Archive for the 'Diatribas' Category

Sin palabras

Sin palabras. Así me he quedado conforme se han desarrollado los tristes eventos de este día maldito. Como seguramente ya sabe todo el mundo, esta mañana un perturbado (no se me ocurre otra manera de describirlo) se ha liado a tiros en la universidad Virginia Tech, matando a 32 personas. Este es el tiroteo con más muertes en toda la historia de EEUU, más incluso que en el ínfame tiroteo en el instituto de Columbine. Es una masacre, un sinsentido, una barbarie indescriptible…

La culpa de esta desgracia, evidentemente, la tiene el desalmado que, por motivos que aun se desconocen, sesgó a sangre fría la vida de 32 inocentes. Pero no podemos olvidar que EEUU es un país donde es legal comprar y poseer armas de fuego, y que por mucho que los politicuchos insistan en entonar que “Guns don’t kill people; people kill people” (”las armas no matan a las personas, las personas matan a las personas”), en el siglo XXI es un anacronismo inexplicable e injustificable que cualquier persona pueda comprar una pistola como quien se compra una barra de pan. Esto tiene su origen en la Segunda Enmienda a la Constitución Americana, que garantiza el derecho de los ciudadanos a portar armas. Es un derecho que tenía mucho sentido a finales del siglo XVIII, cuando EEUU era una nación joven en el que la Ley todavía no llegaba a todos lados, y donde además existía un peligro palpable de que Inglaterra intentase reconquistar EEUU. Más de dos siglos después, la Segunda Enmienda afortunadamente ya no se ve como un derecho ilimitado y existen controles, restricciones, y verificaciones previas a poder comprar un arma, lo que suele prevenir que alguien con historial delictivo compre un arma. Pero esto no previene contra alguien a quien, teniendo un historial limpio, se le cruzan los cables y decide causar una masacre antes de terminar su triste y patética existencia.

Lo que más miedo me da es que esta vez se le han cruzado los cables a alguien de Virginia pero… ¿y si se le hubiesen cruzado a un estudiante de la Universidad de Chicago? Cuando pienso en lo arbitrario que resulta, se me ponen los pelos de punta. Por lo menos me consuela que el estado de Illinois, y la ciudad de Chicago en particular, cuenta con las leyes más restrictivas en materia de control de armas en todo EEUU. De hecho, en Chicago es practicamente imposible conseguir una pistola, y la compra-venta de otros tipos de armas está altamente controlada.

En fin, cada vez que pasa algo así, pierdo un poco más de fe en el futuro de la humanidad…

Jurando en hebreo

Hace unos minutos ha ocurrido algo que hace tiempo que no me pasaba.

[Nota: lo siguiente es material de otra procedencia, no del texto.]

theorem countersClear_only (q : Request) (s : State) :
    ReplyChanges [.counters] s (countersClear q s) := by
  unfold countersClear
  repeat' first
    | with_reducible exact OnlyChanges.refl _ _
    | with_reducible assumption
    | with_reducible apply ReplyChanges.checked
    | with_reducible apply ReplyChanges.require
    | with_reducible apply ReplyChanges.ite
    | with_reducible apply ReplyChanges.okay
    | with_reducible apply ReplyChanges.okWith
    | with_reducible refine ReplyChanges.okThen ?_ (fun _ => ?_)
    | with_reducible apply ReplyChanges.refuse
    | with_reducible apply ReplyChanges.reject
    | with_reducible refine ReplyChanges.done _ _ ?_ (fun _ => ?_)
    | with_reducible apply ReplyChanges.later
    | with_reducible apply OnlyChanges.ite
    | with_reducible refine OnlyChanges.each (fun _ _ => ?_) _ ?_
    | with_reducible apply modCountUnit_frame
    | ((with_reducible refine Part.nested ?_); rfl)
    | ((with_reducible refine Part.held ?_); rfl)
    | split
    | dsimp only
    | dsimp only [id]
theorem countersClear_frame {qs : List Part} {s t : State} (q : Request) (a : OnlyChanges qs s t) (h : ([.counters] : List Part).all (fun p => qs.contains p) = true) :
    ReplyChanges qs s (countersClear q t) := ReplyChanges.after (countersClear_only q t) a h

theorem countersSetTrace_only (q : Request) (s : State) :
    ReplyChanges [.counters] s (countersSetTrace q s) := by
  unfold countersSetTrace
  repeat' first
    | with_reducible exact OnlyChanges.refl _ _
    | with_reducible assumption
    | with_reducible apply ReplyChanges.checked
    | with_reducible apply ReplyChanges.require
    | with_reducible apply ReplyChanges.ite
    | with_reducible apply ReplyChanges.okay
    | with_reducible apply ReplyChanges.okWith
    | with_reducible refine ReplyChanges.okThen ?_ (fun _ => ?_)
    | with_reducible apply ReplyChanges.refuse
    | with_reducible apply ReplyChanges.reject
    | with_reducible refine ReplyChanges.done _ _ ?_ (fun _ => ?_)
    | with_reducible apply ReplyChanges.later
    | with_reducible apply OnlyChanges.ite
    | with_reducible apply modCountUnit_frame
    | ((with_reducible refine Part.nested ?_); rfl)
    | ((with_reducible refine Part.held ?_); rfl)
    | split
    | dsimp only
    | dsimp only [id]
theorem countersSetTrace_frame {qs : List Part} {s t : State} (q : Request) (a : OnlyChanges qs s t) (h : ([.counters] : List Part).all (fun p => qs.contains p) = true) :
    ReplyChanges qs s (countersSetTrace q t) := ReplyChanges.after (countersSetTrace_only q t) a h

theorem countersSetTags_only (q : Request) (s : State) :
    ReplyChanges [.counters] s (countersSetTags q s) := by
  unfold countersSetTags
  repeat' first
    | with_reducible exact OnlyChanges.refl _ _
    | with_reducible assumption
    | with_reducible apply ReplyChanges.checked
    | with_reducible apply ReplyChanges.require
    | with_reducible apply ReplyChanges.ite
    | with_reducible apply ReplyChanges.okay
    | with_reducible apply ReplyChanges.okWith
    | with_reducible refine ReplyChanges.okThen ?_ (fun _ => ?_)
    | with_reducible apply ReplyChanges.refuse
    | with_reducible apply ReplyChanges.reject
    | with_reducible refine ReplyChanges.done _ _ ?_ (fun _ => ?_)
    | with_reducible apply ReplyChanges.later
    | with_reducible apply OnlyChanges.ite
    | with_reducible apply modCountUnit_frame
    | ((with_reducible refine Part.nested ?_); rfl)
    | ((with_reducible refine Part.held ?_); rfl)
    | split
    | dsimp only
    | dsimp only [id]
theorem countersSetTags_frame {qs : List Part} {s t : State} (q : Request) (a : OnlyChanges qs s t) (h : ([.counters] : List Part).all (fun p => qs.contains p) = true) :
    ReplyChanges qs s (countersSetTags q t) := ReplyChanges.after (countersSetTags_only q t) a h
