theorem tenonBurst_only (p : Nat) (s : State) :
    OnlyChanges [.domain] s (tenonBurst p s) := by
  unfold tenonBurst
  repeat' first
    | with_reducible exact OnlyChanges.refl _ _
    | with_reducible assumption
    | with_reducible apply OnlyChanges.ite
    | with_reducible apply modTenon_frame
    | ((with_reducible refine Part.nested ?_); rfl)
    | ((with_reducible refine Part.held ?_); rfl)
    | split
    | dsimp only
    | dsimp only [id]
theorem tenonBurst_frame {qs : List Part} {s t : State} (p : Nat) (a : OnlyChanges qs s t) (h : ([.domain] : List Part).all (fun p => qs.contains p) = true) :
    OnlyChanges qs s (tenonBurst p t) := OnlyChanges.after (tenonBurst_only p t) a h

theorem tenonSleep_only (p : Nat) (s : State) :
    OnlyChanges [.power, .counters, .domain] s (tenonSleep p s) := by
  unfold tenonSleep
  repeat' first
    | with_reducible exact OnlyChanges.refl _ _
    | with_reducible assumption
    | with_reducible apply OnlyChanges.ite
    | with_reducible apply modDom_frame
    | with_reducible apply modTenon_frame
    | with_reducible apply settlePlls_frame
    | with_reducible apply tenonControlOut_frame
    | ((with_reducible refine Part.nested ?_); rfl)
    | ((with_reducible refine Part.held ?_); rfl)
    | split
    | dsimp only
    | dsimp only [id]
theorem tenonSleep_frame {qs : List Part} {s t : State} (p : Nat) (a : OnlyChanges qs s t) (h : ([.power, .counters, .domain] : List Part).all (fun p => qs.contains p) = true) :
    OnlyChanges qs s (tenonSleep p t) := OnlyChanges.after (tenonSleep_only p t) a h

theorem tenonSend_only (p : Nat) (m : Message) (s : State) :
    OnlyChanges [.control, .counters, .domain] s (tenonSend p m s) := by
  unfold tenonSend
  repeat' first
    | with_reducible exact OnlyChanges.refl _ _
    | with_reducible assumption
    | with_reducible apply OnlyChanges.ite
    | with_reducible apply bump_frame
    | with_reducible apply freeEntry_frame
    | with_reducible apply modTenon_frame
    | with_reducible apply tenonBytes_frame
    | ((with_reducible refine Part.nested ?_); rfl)
    | ((with_reducible refine Part.held ?_); rfl)
    | split
    | dsimp only
    | dsimp only [id]
theorem tenonSend_frame {qs : List Part} {s t : State} (p : Nat) (m : Message) (a : OnlyChanges qs s t) (h : ([.control, .counters, .domain] : List Part).all (fun p => qs.contains p) = true) :
    OnlyChanges qs s (tenonSend p m t) := OnlyChanges.after (tenonSend_only p m t) a h

theorem floorChange_frame {qs : List Part} {s t : State} (f : State → State) (a : OnlyChanges qs s t)
    (g : ([.sill, .control, .counters] : List Part).all (fun p => qs.contains p) = true) (h : ∀ u, OnlyChanges qs u (f u)) :
    OnlyChanges qs s (floorChange f t) := by
  unfold floorChange
  dsimp only
  split
  · exact a.trans (h t)
  · exact raise_frame _ _ _ _ (a.trans (h t)) g


theorem takeFloor_only (floor : Nat) (seq : Nat) (x2 : State) :
    OnlyChanges [.sill, .control, .counters, .domain] x2 (takeFloor floor seq x2) := by
  unfold takeFloor
  repeat' first
    | with_reducible exact OnlyChanges.refl _ _
    | with_reducible assumption
    | with_reducible apply OnlyChanges.ite
    | with_reducible apply modDomain_frame
    | with_reducible refine floorChange_frame _ ?_ ?_ (fun _ => ?_)
    | ((with_reducible refine Part.nested ?_); rfl)
    | ((with_reducible refine Part.held ?_); rfl)
    | split
    | dsimp only
    | dsimp only [id]
theorem takeFloor_frame {qs : List Part} {x2 t : State} (floor : Nat) (seq : Nat) (a : OnlyChanges qs x2 t) (h : ([.sill, .control, .counters, .domain] : List Part).all (fun p => qs.contains p) = true) :
    OnlyChanges qs x2 (takeFloor floor seq t) := OnlyChanges.after (takeFloor_only floor seq t) a h

theorem settleFloor_only (x0 : State) :
    OnlyChanges [.sill, .control, .counters, .domain] x0 (settleFloor x0) := by
  unfold settleFloor
  repeat' first
    | with_reducible exact OnlyChanges.refl _ _
    | with_reducible assumption
    | with_reducible apply OnlyChanges.ite
    | with_reducible apply modDomain_frame
    | with_reducible refine floorChange_frame _ ?_ ?_ (fun _ => ?_)
    | ((with_reducible refine Part.nested ?_); rfl)
    | ((with_reducible refine Part.held ?_); rfl)
    | split
    | dsimp only
    | dsimp only [id]
theorem settleFloor_frame {qs : List Part} {x0 t : State}  (a : OnlyChanges qs x0 t) (h : ([.sill, .control, .counters, .domain] : List Part).all (fun p => qs.contains p) = true) :
    OnlyChanges qs x0 (settleFloor t) := OnlyChanges.after (settleFloor_only t) a h

theorem onward_frame {qs : List Part} {s t : State} (p : Nat) (m : Message) (go : Message → State → State) (a : OnlyChanges qs s t)
    (g : ([.counters] : List Part).all (fun p => qs.contains p) = true) (h : ∀ m u, OnlyChanges qs u (go m u)) :
    OnlyChanges qs s (onward p m go t) := by
  unfold onward
  split
  · exact bump_frame _ _ _ _ a g
  · exact bump_frame _ _ _ _ (a.trans (h _ t)) g


theorem passRound_only (p : Nat) (m : Message) (s : State) :
    OnlyChanges [.counters, .domain] s (passRound p m s) := by
  unfold passRound
  repeat' first
    | with_reducible exact OnlyChanges.refl _ _
    | with_reducible assumption
    | with_reducible apply OnlyChanges.ite
    | with_reducible apply tenonPush_frame
    | with_reducible refine onward_frame _ _ _ ?_ ?_ (fun _ _ => ?_)
    | ((with_reducible refine Part.nested ?_); rfl)
    | ((with_reducible refine Part.held ?_); rfl)
    | split
    | dsimp only
    | dsimp only [id]
theorem passRound_frame {qs : List Part} {s t : State} (p : Nat) (m : Message) (a : OnlyChanges qs s t) (h : ([.counters, .domain] : List Part).all (fun p => qs.contains p) = true) :
    OnlyChanges qs s (passRound p m t) := OnlyChanges.after (passRound_only p m t) a h

theorem passToward_only (p : Nat) (x1 : Nat) (m : Message) (s : State) :
    OnlyChanges [.counters, .domain] s (passToward p x1 m s) := by
  unfold passToward
  repeat' first
    | with_reducible exact OnlyChanges.refl _ _
    | with_reducible assumption
    | with_reducible apply OnlyChanges.ite
    | with_reducible apply sendToward_frame
    | with_reducible refine sendToward_snd (by assumption) ?_ ?_
    | with_reducible refine onward_frame _ _ _ ?_ ?_ (fun _ _ => ?_)
    | ((with_reducible refine Part.nested ?_); rfl)
    | ((with_reducible refine Part.held ?_); rfl)
    | split
    | dsimp only
    | dsimp only [id]
theorem passToward_frame {qs : List Part} {s t : State} (p : Nat) (x1 : Nat) (m : Message) (a : OnlyChanges qs s t) (h : ([.counters, .domain] : List Part).all (fun p => qs.contains p) = true) :
    OnlyChanges qs s (passToward p x1 m t) := OnlyChanges.after (passToward_only p x1 m t) a h

theorem sendFence_only (l : Nat) (mask : Nat) (s : State) :
    OnlyChanges [.domain] s (sendFence l mask s) := by
  unfold sendFence
  repeat' first
    | with_reducible exact OnlyChanges.refl _ _
    | with_reducible assumption
    | with_reducible apply OnlyChanges.ite
    | with_reducible apply tenonPush_frame
    | ((with_reducible refine Part.nested ?_); rfl)
    | ((with_reducible refine Part.held ?_); rfl)
    | split
    | dsimp only
    | dsimp only [id]
theorem sendFence_frame {qs : List Part} {s t : State} (l : Nat) (mask : Nat) (a : OnlyChanges qs s t) (h : ([.domain] : List Part).all (fun p => qs.contains p) = true) :
    OnlyChanges qs s (sendFence l mask t) := OnlyChanges.after (sendFence_only l mask t) a h

theorem fenceReversed_only (old : State) (l : Nat) (s : State) :
    OnlyChanges [.domain] s (fenceReversed old l s) := by
  unfold fenceReversed
  repeat' first
    | with_reducible exact OnlyChanges.refl _ _
    | with_reducible assumption
    | with_reducible apply OnlyChanges.ite
    | with_reducible refine OnlyChanges.each (fun _ _ => ?_) _ ?_
    | with_reducible apply modDomain_frame
    | with_reducible apply sendFence_frame
    | ((with_reducible refine Part.nested ?_); rfl)
    | ((with_reducible refine Part.held ?_); rfl)
    | split
    | dsimp only
    | dsimp only [id]
theorem fenceReversed_frame {qs : List Part} {s t : State} (old : State) (l : Nat) (a : OnlyChanges qs s t) (h : ([.domain] : List Part).all (fun p => qs.contains p) = true) :
    OnlyChanges qs s (fenceReversed old l t) := OnlyChanges.after (fenceReversed_only old l t) a h

theorem fenceReturn_only (l : Nat) (s : State) :
    OnlyChanges [.domain] s (fenceReturn l s) := by
  unfold fenceReturn
  repeat' first
    | with_reducible exact OnlyChanges.refl _ _
    | with_reducible assumption
    | with_reducible apply OnlyChanges.ite
    | with_reducible refine OnlyChanges.each (fun _ _ => ?_) _ ?_
    | with_reducible apply modDomain_frame
    | with_reducible apply sendToward_frame
    | with_reducible refine sendToward_snd (by assumption) ?_ ?_
    | ((with_reducible refine Part.nested ?_); rfl)
    | ((with_reducible refine Part.held ?_); rfl)
    | split
    | dsimp only
    | dsimp only [id]
theorem fenceReturn_frame {qs : List Part} {s t : State} (l : Nat) (a : OnlyChanges qs s t) (h : ([.domain] : List Part).all (fun p => qs.contains p) = true) :
    OnlyChanges qs s (fenceReturn l t) := OnlyChanges.after (fenceReturn_only l t) a h

theorem fenceAgain_only (l : Nat) (s : State) :
    OnlyChanges [.domain] s (fenceAgain l s) := by
  unfold fenceAgain
  repeat' first
    | with_reducible exact OnlyChanges.refl _ _
    | with_reducible assumption
    | with_reducible apply OnlyChanges.ite
    | with_reducible apply sendFence_frame
    | ((with_reducible refine Part.nested ?_); rfl)
    | ((with_reducible refine Part.held ?_); rfl)
    | split
    | dsimp only
    | dsimp only [id]
theorem fenceAgain_frame {qs : List Part} {s t : State} (l : Nat) (a : OnlyChanges qs s t) (h : ([.domain] : List Part).all (fun p => qs.contains p) = true) :
    OnlyChanges qs s (fenceAgain l t) := OnlyChanges.after (fenceAgain_only l t) a h

theorem fenceRx_only (p : Nat) (m : Message) (l : Nat) (mask : Nat) (returned : Bool) (s : State) :
    OnlyChanges [.counters, .domain] s (fenceRx p m l mask returned s) := by
  unfold fenceRx
  repeat' first
    | with_reducible exact OnlyChanges.refl _ _
    | with_reducible assumption
    | with_reducible apply OnlyChanges.ite
    | with_reducible apply fenceReturn_frame
    | with_reducible apply passRound_frame
    | ((with_reducible refine Part.nested ?_); rfl)
    | ((with_reducible refine Part.held ?_); rfl)
    | split
    | dsimp only
    | dsimp only [id]
theorem fenceRx_frame {qs : List Part} {s t : State} (p : Nat) (m : Message) (l : Nat) (mask : Nat) (returned : Bool) (a : OnlyChanges qs s t) (h : ([.counters, .domain] : List Part).all (fun p => qs.contains p) = true) :
    OnlyChanges qs s (fenceRx p m l mask returned t) := OnlyChanges.after (fenceRx_only p m l mask returned t) a h

end Sys2Proof.Machine
end

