-- ==== Sys2Proof/Laws/FrameMonitor.lean ====
section
/-! SUPPORT. What each operation of Monitor.lean may change. -/

-- One theorem after another: with a thread for each, the package as one text outgrows the checker's memory limit.
set_option Elab.async false

namespace Sys2Proof.Machine

theorem monRefSettled_only (c : Nat) (s : State) :
    OnlyChanges [.monitor] s (monRefSettled c s) := by
  unfold monRefSettled
  repeat' first
    | with_reducible exact OnlyChanges.refl _ _
    | with_reducible assumption
    | with_reducible apply OnlyChanges.ite
    | with_reducible refine OnlyChanges.cond (fun _ => ?_) ?_
    | with_reducible apply refSettled_frame
    | ((with_reducible refine Part.nested ?_); rfl)
    | ((with_reducible refine Part.held ?_); rfl)
    | split
    | dsimp only
    | dsimp only [id]
theorem monRefSettled_frame {qs : List Part} {s t : State} (c : Nat) (a : OnlyChanges qs s t) (h : ([.monitor] : List Part).all (fun p => qs.contains p) = true) :
    OnlyChanges qs s (monRefSettled c t) := OnlyChanges.after (monRefSettled_only c t) a h

theorem monConverterApply_only (c : Nat) (s : State) :
    OnlyChanges [.monitor] s (monConverterApply c s) := by
  unfold monConverterApply
  repeat' first
    | with_reducible exact OnlyChanges.refl _ _
    | with_reducible assumption
    | with_reducible apply OnlyChanges.ite
    | with_reducible refine OnlyChanges.cond (fun _ => ?_) ?_
    | with_reducible refine OnlyChanges.each (fun _ _ => ?_) _ ?_
    | with_reducible apply modConverter_frame
    | with_reducible apply modMonitor_frame
    | ((with_reducible refine Part.nested ?_); rfl)
    | ((with_reducible refine Part.held ?_); rfl)
    | split
    | dsimp only
    | dsimp only [id]
theorem monConverterApply_frame {qs : List Part} {s t : State} (c : Nat) (a : OnlyChanges qs s t) (h : ([.monitor] : List Part).all (fun p => qs.contains p) = true) :
    OnlyChanges qs s (monConverterApply c t) := OnlyChanges.after (monConverterApply_only c t) a h

theorem decimOutput_only (c : Nat) (s : State) :
    OnlyChanges [.sill, .control, .counters, .monitor] s (decimOutput c s) := by
  unfold decimOutput
  repeat' first
    | with_reducible exact OnlyChanges.refl _ _
    | with_reducible assumption
    | with_reducible apply OnlyChanges.ite
    | with_reducible apply deliver_frame
    | with_reducible apply modDecim_frame
    | with_reducible apply raise_frame
    | ((with_reducible refine Part.nested ?_); rfl)
    | ((with_reducible refine Part.held ?_); rfl)
    | split
    | dsimp only
    | dsimp only [id]
theorem decimOutput_frame {qs : List Part} {s t : State} (c : Nat) (a : OnlyChanges qs s t) (h : ([.sill, .control, .counters, .monitor] : List Part).all (fun p => qs.contains p) = true) :
    OnlyChanges qs s (decimOutput c t) := OnlyChanges.after (decimOutput_only c t) a h

theorem decimSettled_only (c : Nat) (s : State) :
    OnlyChanges [.sill, .control, .counters, .monitor] s (decimSettled c s) := by
  unfold decimSettled
  repeat' first
    | with_reducible exact OnlyChanges.refl _ _
    | with_reducible assumption
    | with_reducible apply OnlyChanges.ite
    | with_reducible refine OnlyChanges.cond (fun _ => ?_) ?_
    | with_reducible apply decimOutput_frame
    | ((with_reducible refine Part.nested ?_); rfl)
    | ((with_reducible refine Part.held ?_); rfl)
    | split
    | dsimp only
    | dsimp only [id]
theorem decimSettled_frame {qs : List Part} {s t : State} (c : Nat) (a : OnlyChanges qs s t) (h : ([.sill, .control, .counters, .monitor] : List Part).all (fun p => qs.contains p) = true) :
    OnlyChanges qs s (decimSettled c t) := OnlyChanges.after (decimSettled_only c t) a h

theorem monValueComplete_only (q : Nat) (vref : Nat) (v : List Int) (s : State) :
    OnlyChanges [.sill, .control, .counters, .monitor] s (monValueComplete q vref v s) := by
  unfold monValueComplete
  repeat' first
    | with_reducible exact OnlyChanges.refl _ _
    | with_reducible assumption
    | with_reducible apply OnlyChanges.ite
    | with_reducible refine OnlyChanges.cond (fun _ => ?_) ?_
    | with_reducible apply deliver_frame
    | with_reducible apply modDecim_frame
    | with_reducible apply modSequencer_frame
    | ((with_reducible refine Part.nested ?_); rfl)
    | ((with_reducible refine Part.held ?_); rfl)
    | split
    | dsimp only
    | dsimp only [id]
theorem monValueComplete_frame {qs : List Part} {s t : State} (q : Nat) (vref : Nat) (v : List Int) (a : OnlyChanges qs s t) (h : ([.sill, .control, .counters, .monitor] : List Part).all (fun p => qs.contains p) = true) :
    OnlyChanges qs s (monValueComplete q vref v t) := OnlyChanges.after (monValueComplete_only q vref v t) a h

theorem applyTable_only (q : Nat) (x1 : SeqTable) (s : State) :
    OnlyChanges [.power, .cal, .elements, .carrier, .client, .monitor] s (applyTable q x1 s) := by
  unfold applyTable
  repeat' first
    | with_reducible exact OnlyChanges.refl _ _
    | with_reducible assumption
    | with_reducible apply OnlyChanges.ite
    | with_reducible refine OnlyChanges.each (fun _ _ => ?_) _ ?_
    | with_reducible apply missTrigger_frame
    | with_reducible apply modDecim_frame
    | with_reducible apply modSequencer_frame
    | with_reducible apply startExit_frame
    | with_reducible apply startPass_frame
    | ((with_reducible refine Part.nested ?_); rfl)
    | ((with_reducible refine Part.held ?_); rfl)
    | split
    | dsimp only
    | dsimp only [id]
theorem applyTable_frame {qs : List Part} {s t : State} (q : Nat) (x1 : SeqTable) (a : OnlyChanges qs s t) (h : ([.power, .cal, .elements, .carrier, .client, .monitor] : List Part).all (fun p => qs.contains p) = true) :
    OnlyChanges qs s (applyTable q x1 t) := OnlyChanges.after (applyTable_only q x1 t) a h

theorem monPassEnd_only (q : Nat) (s : State) :
    OnlyChanges [.power, .cal, .elements, .carrier, .client, .monitor] s (monPassEnd q s) := by
  unfold monPassEnd
  repeat' first
    | with_reducible exact OnlyChanges.refl _ _
    | with_reducible assumption
    | with_reducible apply OnlyChanges.ite
    | with_reducible refine OnlyChanges.cond (fun _ => ?_) ?_
    | with_reducible apply applyTable_frame
    | with_reducible apply modSequencer_frame
    | with_reducible apply startPass_frame
    | ((with_reducible refine Part.nested ?_); rfl)
    | ((with_reducible refine Part.held ?_); rfl)
    | split
    | dsimp only
    | dsimp only [id]
theorem monPassEnd_frame {qs : List Part} {s t : State} (q : Nat) (a : OnlyChanges qs s t) (h : ([.power, .cal, .elements, .carrier, .client, .monitor] : List Part).all (fun p => qs.contains p) = true) :
    OnlyChanges qs s (monPassEnd q t) := OnlyChanges.after (monPassEnd_only q t) a h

Mi nivel de frustración en frente del ordenador ha llegado a tal nivel que he acabado gritando, insultando, y lanzando todo tipo de injurias y calumnias a mi pobre PC. Y no lo digo metaforicamente… no quiero ni imaginarme lo que pensarán los vecinos. ¿El culpable? Muy sencillo: un procesador de textos :-P

No, no estoy utilizando el procesador de textos del innombrable. Estoy utilizando OpenOffice Writer, que me parece un software muy loable… pero sigue siendo un procesador de texto. Para que nos situemos, estoy redactando los resultados intermedios de mi tesina para entregarlos mañana. Nos proporcionan dos plantillas: una en el formato del innombrable y otra para LaTeX. Problema: la gente con la que estoy trabajando en este proyecto son de los de “uy, sí, si yo sé LaTeX, pero que pereza, con lo comodo que es [el procesador de textos del innombrable] con el control de cambios y bla bla bla”. Así que no he tenido más remedio que ponerme a utilizar el OpenOffice, que insisto que me parece que está muy bien, pero es que a mi no me gustan los procesadores de texto para documentos de más de 2 páginas.

En definitiva, que me he tenido que pasarme casi 20 minutos para que las imagenes aparezcan donde quiero que aparezcan (para complicar el asunto, es una plantilla a dos columnas). Y cuando parece que ya están donde las quiero, añado una coma en la primera página y las imagenes empiezan a bailar por todo el documento. Y yo gritandole al ordenador, aludiendo a la profesión de su madre, llamandole de todo, indicandole que puede meterse el procesador de textos por un orificio que (al ser un ordenador) ni siquiera tiene, etc. Y es que, claro, con LaTeX habría terminado el puñetero documento una hora antes.

Menos mal que les he dejado bien claro a mis colaboradores que mi tesina la voy a escribir con LaTeX… y ya me gustaría ver al listo que intente convencerme de lo contrario…

Ale, ya me he desahogado ;-)

ETA, ETA! Basque, Basque!

Hoy he ido a ver la última película de Spielberg, Munich. Peliculón. Pe-li-cu-lón. Después de La Guerra de los Mundos (que estaba muy bien como película de acción, pero poco más) y La Terminal (pse), da gusto ver a Spielberg en plena forma. Hubo escenas que me pusieron los pelos como escarpias. Pero bueno, no escribo para hablar sobre la película (aunque os recomiendo que vayais a verla), sino para resaltar una escena donde yo, en un cine lleno a rebosar, he sido el único en descojonarme.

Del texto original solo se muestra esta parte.